(Saved entries)
==*==

/-- Unit 0 works on a list of one descriptor at 6,144. -/
def updating (b : List Byte) (x : Nmu) : State :=
  (wide (tabFill 0 [] 6144 b)).setNmu 0 { x with state := .update, cmd := { word := updWord }, count := 1, list := 6144 }

/-- The portions that the update reads. -/
def updReads (s : State) : State × Except Acc (List (List Byte) × Bool) :=
  nmuReads s 0 0 0 [uWeightPieces updWord updDesc, stripePieces (uG updDesc) 0 256, stripePieces (uS updDesc) 0 2, stripePieces (uM1 updDesc) 0 128, []]

/-- A table of one list for stack 0, and a command of queue 1 that names it at address 0. -/
def tabled (opc : Nat) : State := userCmd opc (wide (tabFill 0 [] 0 (leBytes (6144 + 2 ^ 64) 384)))

theorem test_update_given :
    (actCmd (tabled (0x30 + 2 ^ 64 * updWord)) 1 0x30).isSome = true ∧ (tabled 0x30).nmusFree = true ∧ uMirror updWord = false ∧ updFormatsBad updWord = false ∧
    (match (readUpdate (tabled 0x30) 1 0 0 0 0 0).2 with | .ok (t, h, c) => !tableBad t && !hypBad h && c.isNone && fld t 8 0 32 == 1 | _ => false) = true ∧
    (match clipFactor [] none with | .ok f => f == nOne | _ => false) = true ∧
    [(0x7FC00000, 0), (0x7FA00000, fNV), (0x7F800000, 0)].all (fun (q, e) => match clipFactor [] (some q) with | .error x => x == e | _ => false) = true := by decide +kernel

theorem test_unit_given :
    nmuMay (updating (leBytes updDesc 64) {}) 0 = true ∧ (updating (leBytes updDesc 64) {}).nmuOf 0 = { state := .update, cmd := { word := updWord }, count := 1, list := 6144 } ∧
    (match memRead (updating (leBytes updDesc 64) {}) (agNmu 0) 0 reqNmu 0 6144 64 with
      | (v, .ok b p) => !p.any id && leNat b == updDesc && (uTranslate (takeAnswers v (agNmu 0)) 0 0 (uTouched .update updWord updDesc 0)).2 == some true &&
          (uPortions .update updWord updDesc).all (placedOk (uTranslate (takeAnswers v (agNmu 0)) 0 0 (uTouched .update updWord updDesc 0)).1 0 0)
      | _ => false) = true ∧
    uCheck updWord updDesc = none ∧ uCheck updWord 0 = some 2 := by decide +kernel

theorem test_unit_reads : (match (updReads (updating [] {})).2 with | .ok (_, bad) => !bad | _ => false) = true ∧
    (match (updReads { updating [] {} with mem := { (updating [] {}).mem with blks := [(0, ⟨some (0, 1), 1⟩)] } }).2 with | .ok (_, bad) => bad | _ => false) = true := by
  decide +kernel

theorem test_unit_writes : (match updReads (updating [] {}) with
    | (v, .ok (parts, _)) => (match (nmuWrites v 0 0 0 (blockUpdate { word := updWord } updDesc (parts.getD 0 []) (parts.getD 1 []) (parts.getD 2 [])
        (parts.getD 3 []) (parts.getD 4 [])).1).2 with | .ok [] [] => true | _ => false)
    | _ => false) = true := by decide +kernel

theorem test_fetched_descriptor : after (.nmuDescriptorFetch 0) (updating (leBytes updDesc 64) {}) (fun t => (t.nmuOf 0).desc == some updDesc) = true := by
  decide +kernel

/-- The pair in a state, held by context 0, with the pair link up. -/
def paired (st : Nat) (p : Pair) (s : State) : State :=
  (({ s with pair := p } : State).setReg .nmu 0 0x200 st).setField .lnk 35 0x108 0 7 (64 + lsUp)

theorem test_pair_given :
    (paired psUnbound {} {}).pairState = psUnbound ∧ (paired psUnbound {} {}).pairUp = true ∧ (paired psIdle {} {}).pairBound = true ∧
    (paired psLost {} {}).pairState = psLost ∧ (paired psIdle {} {}).pairCtx = 0 ∧ (paired psIdle {} {}).bonded 35 = true ∧
    (paired psUnbound {} {}).bindWaits = false ∧ (paired psUnbound { binding := some (1, 5) } (userCmd 0xD0 {})).bindWaits = true ∧
    (0xD0 + 2 ^ 70 : Nat).testBit 70 = true ∧ (actCmd (paired psUnbound {} ((userCmd 0xD0 {}).setCtx 0 { resident := true })) 1 0xD0).isSome = true ∧
    ({ port := [(32, { init := some { side := true } })] } : State).peerSide = some (!({} : State).pairSide) ∧ sidesEqual {} = false ∧
    sidesEqual { port := (List.range 4).map fun i => (32 + i, { init := some { side := false } }) } = true ∧
    (takePart {} 0 1 [5]).whole = true ∧ (takePart {} 1 2 [5]).whole = false := by decide +kernel

theorem test_equal_straps : after (.mirrorBind 1) { (userCmd 0xD0 {}).setCtx 0 { resident := true } with
      port := (List.range 4).map fun i => (32 + i, { init := some { side := false } }) }
    (fun t => (t.queueOf 1).cmds.all fun c => c.ended && c.status == stBindMismatch) = true := by decide +kernel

==*==

Your instructions :: Only the lines from the start of the data to the line holding "uCheck updWord updDesc" are wanted; return them exactly, both ends included.

Output ::
/-- Unit 0 works on a list of one descriptor at 6,144. -/
def updating (b : List Byte) (x : Nmu) : State :=
  (wide (tabFill 0 [] 6144 b)).setNmu 0 { x with state := .update, cmd := { word := updWord }, count := 1, list := 6144 }

/-- The portions that the update reads. -/
def updReads (s : State) : State × Except Acc (List (List Byte) × Bool) :=
  nmuReads s 0 0 0 [uWeightPieces updWord updDesc, stripePieces (uG updDesc) 0 256, stripePieces (uS updDesc) 0 2, stripePieces (uM1 updDesc) 0 128, []]

/-- A table of one list for stack 0, and a command of queue 1 that names it at address 0. -/
def tabled (opc : Nat) : State := userCmd opc (wide (tabFill 0 [] 0 (leBytes (6144 + 2 ^ 64) 384)))

theorem test_update_given :
    (actCmd (tabled (0x30 + 2 ^ 64 * updWord)) 1 0x30).isSome = true ∧ (tabled 0x30).nmusFree = true ∧ uMirror updWord = false ∧ updFormatsBad updWord = false ∧
    (match (readUpdate (tabled 0x30) 1 0 0 0 0 0).2 with | .ok (t, h, c) => !tableBad t && !hypBad h && c.isNone && fld t 8 0 32 == 1 | _ => false) = true ∧
    (match clipFactor [] none with | .ok f => f == nOne | _ => false) = true ∧
    [(0x7FC00000, 0), (0x7FA00000, fNV), (0x7F800000, 0)].all (fun (q, e) => match clipFactor [] (some q) with | .error x => x == e | _ => false) = true := by decide +kernel

theorem test_unit_given :
    nmuMay (updating (leBytes updDesc 64) {}) 0 = true ∧ (updating (leBytes updDesc 64) {}).nmuOf 0 = { state := .update, cmd := { word := updWord }, count := 1, list := 6144 } ∧
    (match memRead (updating (leBytes updDesc 64) {}) (agNmu 0) 0 reqNmu 0 6144 64 with
      | (v, .ok b p) => !p.any id && leNat b == updDesc && (uTranslate (takeAnswers v (agNmu 0)) 0 0 (uTouched .update updWord updDesc 0)).2 == some true &&
          (uPortions .update updWord updDesc).all (placedOk (uTranslate (takeAnswers v (agNmu 0)) 0 0 (uTouched .update updWord updDesc 0)).1 0 0)
      | _ => false) = true ∧
    uCheck updWord updDesc = none ∧ uCheck updWord 0 = some 2 := by decide +kernel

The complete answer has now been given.